WHAT NEEDS TO BE DONE:
Going through the entries below, tally the lines that hold the word "dstF" and state the result alone.
^^^^^^^^
-- ==== Sys2Proof/Laws/Lane.lean ====
section
/-! SUPPORT. What the operations that write lane registers, latches, predicates and offsets do, and when a word's checks find
nothing. -/

set_option Elab.async false

namespace Sys2Proof.Machine

theorem mem_lanesOf {m : Word} {j : Nat} : j ∈ lanesOf m ↔ j < 32 ∧ m.getLsbD j = true := by
  simp [lanesOf]

/-- Reading after a table has been written at a list of keys. -/
theorem getD_foldl_setD {α : Type} [DecidableEq α] (d : α) (key : Nat → Nat) (f : Nat → α) (inj : ∀ a b, key a = key b → a = b)
    (xs : List Nat) (t : Tab α) (k : Nat) (j : Nat) (hk : key j = k) :
    Tab.getD (xs.foldl (fun (t : Tab α) i => t.setD d (key i) (f i)) t) d k = if j ∈ xs then f j else Tab.getD t d k := by
  induction xs generalizing t with
  | nil => simp
  | cons x r ih =>
    simp only [List.foldl_cons, ih, Tab.getD_setD, List.mem_cons]
    by_cases h1 : j ∈ r
    · simp [h1]
    · by_cases h2 : j = x
      · subst h2; simp [h1, hk]
      · have : k ≠ key x := fun e => h2 (inj j x (hk.trans e))
        simp [h1, h2, this]

/-- The same at a key that is none of those written. -/
theorem getD_foldl_setD_other {α : Type} [DecidableEq α] (d : α) (key : Nat → Nat) (f : Nat → α) (xs : List Nat) (t : Tab α) (k : Nat)
    (hk : ∀ i ∈ xs, key i ≠ k) : Tab.getD (xs.foldl (fun (t : Tab α) i => t.setD d (key i) (f i)) t) d k = Tab.getD t d k := by
  induction xs generalizing t with
  | nil => rfl
  | cons x r ih =>
    have h1 : k ≠ key x := fun e => hk x (List.mem_cons_self) e.symm
    simp only [List.foldl_cons]
    rw [ih _ (fun i hi => hk i (List.mem_cons_of_mem x hi)), Tab.getD_setD, if_neg h1]

theorem Lg.wrV_vAt (l : Lg) (em : Word) (d : Nat) (f : Nat → Word) (r lane : Nat) (h : lane < 32) :
    (l.wrV em d f).vAt r lane = if r = d ∧ em.getLsbD lane = true then f lane else l.vAt r lane := by
  unfold Lg.vAt Lg.wrV
  by_cases hr : r = d
  · subst hr
    show Tab.getD ((lanesOf em).foldl (fun (t : Tab Word) i => t.setD 0 (32 * r + i) (f i)) l.v) 0 (32 * r + lane) = _
    rw [getD_foldl_setD 0 (fun i => 32 * r + i) f (fun a b e => by simpa using e) _ _ _ lane rfl]
    simp [mem_lanesOf, h]
  · show Tab.getD ((lanesOf em).foldl (fun (t : Tab Word) i => t.setD 0 (32 * d + i) (f i)) l.v) 0 (32 * r + lane) = _
    rw [getD_foldl_setD_other]
    · simp [hr]
    · intro i hi e
      rw [mem_lanesOf] at hi
      exact hr (by omega)

theorem Lg.wrL_lAt (l : Lg) (em : Word) (d : Nat) (f : Nat → Word) (j lane : Nat) (h : lane < 32) :
    (l.wrL em d f).lAt j lane = if j = d then (if em.getLsbD lane = true then f lane else 0) else l.lAt j lane := by
  unfold Lg.lAt Lg.wrL
  by_cases hr : j = d
  · subst hr
    show Tab.getD ((List.range 32).foldl (fun (t : Tab Word) i => t.setD 0 (32 * j + i) (if em.getLsbD i then f i else 0)) l.l) 0 (32 * j + lane) = _
    rw [getD_foldl_setD 0 (fun i => 32 * j + i) (fun i => if em.getLsbD i then f i else 0) (fun a b e => by simpa using e) _ _ _ lane rfl]
    simp [h]
  · show Tab.getD ((List.range 32).foldl (fun (t : Tab Word) i => t.setD 0 (32 * d + i) (if em.getLsbD i then f i else 0)) l.l) 0 (32 * j + lane) = _
    rw [getD_foldl_setD_other]
    · simp [hr]
    · intro i hi e
      rw [List.mem_range] at hi
      exact hr (by omega)

/-- Writing a 32-bit result (R61). -/
theorem Lg.wrRes_laneWrite (l : Lg) (em : Word) (n : BitVec 1) (d : Nat) (f : Nat → Word) (h : n = 1 → d < 4) :
    LaneWrite em n d f l (l.wrRes em n d f) := by
  have hall : ∀ m : BitVec 1, m = 0 ∨ m = 1 := by decide
  have hn := hall n
  rcases hn with rfl | rfl
  · have e : l.wrRes em 0 d f = l.wrV em d f := rfl
    rw [e]
    refine ⟨fun r lane hl => ?_, fun j lane hl => ?_, fun j hj => ?_, fun x => ?_, rfl⟩
    · rw [Lg.wrV_vAt l em d f r lane hl]; simp
    · simp [Lg.lAt, Lg.wrV]
    · simp [Lg.wrV]
    · simp only [Lg.wrV, List.mem_filter, Bool.not_eq_true', Bool.and_eq_false_iff, beq_eq_false_iff_ne, true_and, not_and_or]
      simp
  · have e : l.wrRes em 1 d f = l.wrL em d f := rfl
    rw [e]
    refine ⟨fun r lane hl => ?_, fun j lane hl => ?_, fun j hj => ?_, fun x => ?_, rfl⟩
    · simp [Lg.vAt, Lg.wrL]
    · rw [Lg.wrL_lAt l em d f j lane hl]; simp
    · have hd : d < 4 := h rfl
      have h1 : d = 0 ∨ d = 1 ∨ d = 2 ∨ d = 3 := by omega
      have h2 : j = 0 ∨ j = 1 ∨ j = 2 ∨ j = 3 := by omega
      simp only [Lg.wrL, BitVec.getLsbD_or, Bool.or_eq_true, true_and]
      rcases h1 with rfl | rfl | rfl | rfl <;> rcases h2 with rfl | rfl | rfl | rfl <;> simp
    · simp [Lg.wrL]

theorem Lg.wrQ_predWrite (l : Lg) (em : Word) (d : Nat) (w : Word) : PredWrite em d w l (l.wrQ em d w) := by
  refine ⟨fun n => ?_, rfl⟩
  show Tab.getD (l.q.setD 0 d ((Tab.getD l.q 0 d &&& ~~~em) ||| (w &&& em))) 0 n = _
  rw [Tab.getD_setD]
  by_cases h : n = d
  · subst h; simp [Lg.qAt]
  · simp [h, Lg.qAt]

theorem Lg.setQ_predWrite (l : Lg) (d : Nat) (w : Word) : PredWrite 0xFFFFFFFF d w l (l.setQ d w) := by
  refine ⟨fun n => ?_, rfl⟩
  show Tab.getD (l.q.setD 0 d w) 0 n = _
  rw [Tab.getD_setD]
  by_cases h : n = d
  · subst h
    have h1 : (~~~(0xFFFFFFFF#32)) = 0#32 := by decide
    have h2 : w &&& 0xFFFFFFFF#32 = w := by
      have : (0xFFFFFFFF#32) = BitVec.allOnes 32 := by decide
      rw [this, BitVec.and_allOnes]
    simp [h1, h2]
  · simp [h, Lg.qAt]

/-! ## The context -/

/-- What the context of a word is: the lane group, workgroup and launch at its turn. -/
theorem State.ctx?_spec {s : State} {c : Ctx} (h : s.ctx? = some c) :
    c.g = s.cur ∧ s.lgs.find s.cur = some c.lg ∧ s.wgs.find c.lg.wg = some c.wg ∧ s.launches.find c.wg.launch = some c.la := by
  unfold State.ctx? at h
  split at h
  · cases h
  · next lg hl =>
    split at h
    · cases h
    · next wg hw =>
      split at h
      · cases h
      · next la ha =>
        split at h <;> (cases h; exact ⟨rfl, hl, hw, ha⟩)

/-- Changing the lane group of the context. -/
theorem State.up_eq {s : State} {c : Ctx} (h : s.ctx? = some c) (f : Lg → Lg) : s.up c f = s.setLg c.g (f c.lg) := by
  obtain ⟨hg, hl, -, -⟩ := State.ctx?_spec h
  show ({ s with lgs := s.lgs.modify c.g f } : State) = { s with lgs := s.lgs.put c.g (f c.lg) }
  rw [hg, Tab.modify_of_find f hl]

/-! ## Checks that find nothing -/

theorem maskOf_nil : maskOf [] = 0#32 := rfl

theorem lanesFail_nil (r : Nat) (k : Cause) {p : Nat → Bool} {ls : List Nat} (h : ∀ j ∈ ls, p j = false) :
    lanesFail r k (maskOf (ls.filter p)) = [] := by
  have : ls.filter p = [] := by
    rw [List.filter_eq_nil_iff]
    intro a ha
    simp [h a ha]
  rw [this]
  rfl

theorem Ctx.regF_nil {c : Ctx} {r : Nat} (h : c.RegOk r) : c.regF c.em r = [] := by
  unfold Ctx.regF
  split
  · rfl
  · exact lanesFail_nil 5 .poison fun j hj => h j hj

theorem Ctx.srcAt_nil {c : Ctx} {at_ : Nat → Nat} {a : BitVec 8} (h : c.SrcAtOk at_ a) : c.srcAt c.em at_ a = [] := by
  obtain ⟨h1, h2, h3⟩ := h
  unfold Ctx.srcAt
  have e1 : (a.toNat / 64 == 1 && decide (a.toNat % 64 < 4) && !c.sn.lOk.getLsbD (a.toNat % 64)) = false := by
    by_cases hs : a.toNat / 64 = 1
    · by_cases hn : a.toNat % 64 < 4
      · simp [h1 hs hn]
      · simp [hn]
    · simp [hs]
  have e2 : (if (a.toNat / 64 == 1 && decide (4 ≤ a.toNat % 64) && decide (a.toNat % 64 < 8)) = true then
      lanesFail (Cause.rank .bound) .bound (maskOf ((lanesOf c.em).filter fun i => !c.idxOk (a.toNat % 64 - 4) (at_ i))) else []) = [] := by
    split
    · next hc =>
      simp only [Bool.and_eq_true, beq_iff_eq, decide_eq_true_eq] at hc
      exact lanesFail_nil _ _ fun j hj => by simp [h2 hc.1.1 hc.1.2 hc.2 j hj]
    · rfl
  have e3 : (if c.sn.bad.isEmpty = true then ([] : List Finding) else
      lanesFail 5 .poison (maskOf ((lanesOf c.em).filter fun i => ((c.reads a (at_ i)).map c.badWord).getD false))) = [] := by
    split
    · rfl
    · refine lanesFail_nil _ _ fun j hj => ?_
      cases hr : c.reads a (at_ j) with
      | none => simp [hr]
      | some p => simp [hr, h3 j hj p hr]
  simp only [e1, e2, e3]
  rfl

theorem Ctx.srcF_nil {c : Ctx} {a : BitVec 8} (h : c.SrcOk a) : c.srcF a = [] := Ctx.srcAt_nil h

theorem Ctx.dstF_nil {c : Ctx} {n : BitVec 1} {d : BitVec 6} (h : c.DstOk n d) : c.dstF n d.toNat = [] := by
  unfold Ctx.DstOk at h
  unfold Ctx.dstF
  split
  · next hn => rw [if_pos hn] at h; simp only [h, if_true]
  · next hn => rw [if_neg hn] at h; exact Ctx.regF_nil h

theorem State.checked_nil (s : State) (c : Ctx) (k : State → State) : s.checked c [] k = k s := rfl

/-! ## The shapes of words -/

/-- A well-formed word runs its effect. -/
theorem word_next {i : Instr} {s : State} {c : Ctx} (f : Ctx → State → State) (h : s.ctx? = some c) (hw : wellFormed i = true) :
    word i s f = .next (f c s) := by
  unfold word
  rw [h]
  simp [hw]

/-- A word that computes a lane result. -/
theorem laneWord_next {i : Instr} {s : State} {c : Ctx} {n : BitVec 1} {d : Nat} {chk : Ctx → List Finding} (f : Ctx → Nat → Word)
    (h : s.ctx? = some c) (hw : wellFormed i = true) (hc : chk c = []) (hd : n = 1 → d < 4) :
    ∃ t, laneWord i s n d chk f = .next t ∧ LaneEff n d f c s t :=
  ⟨_, by unfold laneWord; rw [word_next _ h hw, hc, State.checked_nil], _, Lg.wrRes_laneWrite c.lg c.em n d (f c) hd, State.up_eq h _⟩

theorem binWord_next {i : Instr} {s : State} {c : Ctx} {n : BitVec 1} {d : BitVec 6} {a b : BitVec 8} (f : Word → Word → Word)
    (h : s.ctx? = some c) (hw : wellFormed i = true) (ha : c.SrcOk a) (hb : c.SrcOk b) (hd : n = 1 → d.toNat < 4) :
    ∃ t, binWord i s n d a b f = .next t ∧ LaneEff n d.toNat (fun c j => f (c.src 0 a j) (c.src 0 b j)) c s t :=
  laneWord_next _ h hw (by rw [Ctx.srcF_nil ha, Ctx.srcF_nil hb]; rfl) hd

theorem unWord_next {i : Instr} {s : State} {c : Ctx} {n : BitVec 1} {d : BitVec 6} {a : BitVec 8} (f : Word → Word)
    (h : s.ctx? = some c) (hw : wellFormed i = true) (ha : c.SrcOk a) (hd : n = 1 → d.toNat < 4) :
    ∃ t, unWord i s n d a f = .next t ∧ LaneEff n d.toNat (fun c j => f (c.src 0 a j)) c s t :=
  laneWord_next _ h hw (Ctx.srcF_nil ha) hd

/-- The flags joined over the active lanes. -/
theorem joinFlags_bit (f : Nat → Word × FFlags) (b : Nat) : ∀ (ls : List Nat) (a : FFlags),
    (ls.foldl (fun a i => a ||| (f i).2) a).getLsbD b = true ↔ a.getLsbD b = true ∨ ∃ j ∈ ls, (f j).2.getLsbD b = true
  | [], a => by simp
  | x :: r, a => by
    simp only [List.foldl_cons, joinFlags_bit f b r, BitVec.getLsbD_or, Bool.or_eq_true, List.mem_cons, exists_eq_or_imp]
    tauto

/-- A word that computes a lane result with flags. -/
theorem fpWord_next {i : Instr} {s : State} {c : Ctx} {n : BitVec 1} {d : Nat} {chk : Ctx → List Finding} (f : Ctx → Nat → Word × FFlags)
    (h : s.ctx? = some c) (hw : wellFormed i = true) (hc : chk c = []) (hd : n = 1 → d < 4) :
    ∃ t, fpWord i s n d chk f = .next t ∧ FlagEff n d f c s t := by
  refine ⟨_, by unfold fpWord; rw [word_next _ h hw, hc, State.checked_nil], _, Lg.wrRes_laneWrite c.lg c.em n d (fun j => (f c j).1) hd,
    c.lg.fflags ||| joinFlags c.em (f c), fun b => ?_, ?_⟩
  · rw [BitVec.getLsbD_or, Bool.or_eq_true]
    unfold joinFlags
    rw [joinFlags_bit (f c) b]
    simp [Ctx.lanes]
  · rw [State.up_eq h]
    have e : (c.lg.wrRes c.em n d fun j => (f c j).1).fflags = c.lg.fflags := by
      unfold Lg.wrRes; split <;> rfl
    unfold Lg.raiseF
    rw [e]

/-- A word that writes a predicate. -/
theorem maskWord_next {i : Instr} {s : State} {c : Ctx} {d : BitVec 3} (f : Ctx → Word) (h : s.ctx? = some c) (hw : wellFormed i = true) :
    ∃ t, maskWord i s d f = .next t ∧ PredEff (fun _ => 0xFFFFFFFF) d.toNat f c s t :=
  ⟨_, by unfold maskWord; rw [word_next _ h hw], _, Lg.setQ_predWrite c.lg d.toNat (f c), State.up_eq h _⟩

end Sys2Proof.Machine
end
^^^^^^^^
EXERCISE ANSWER:
2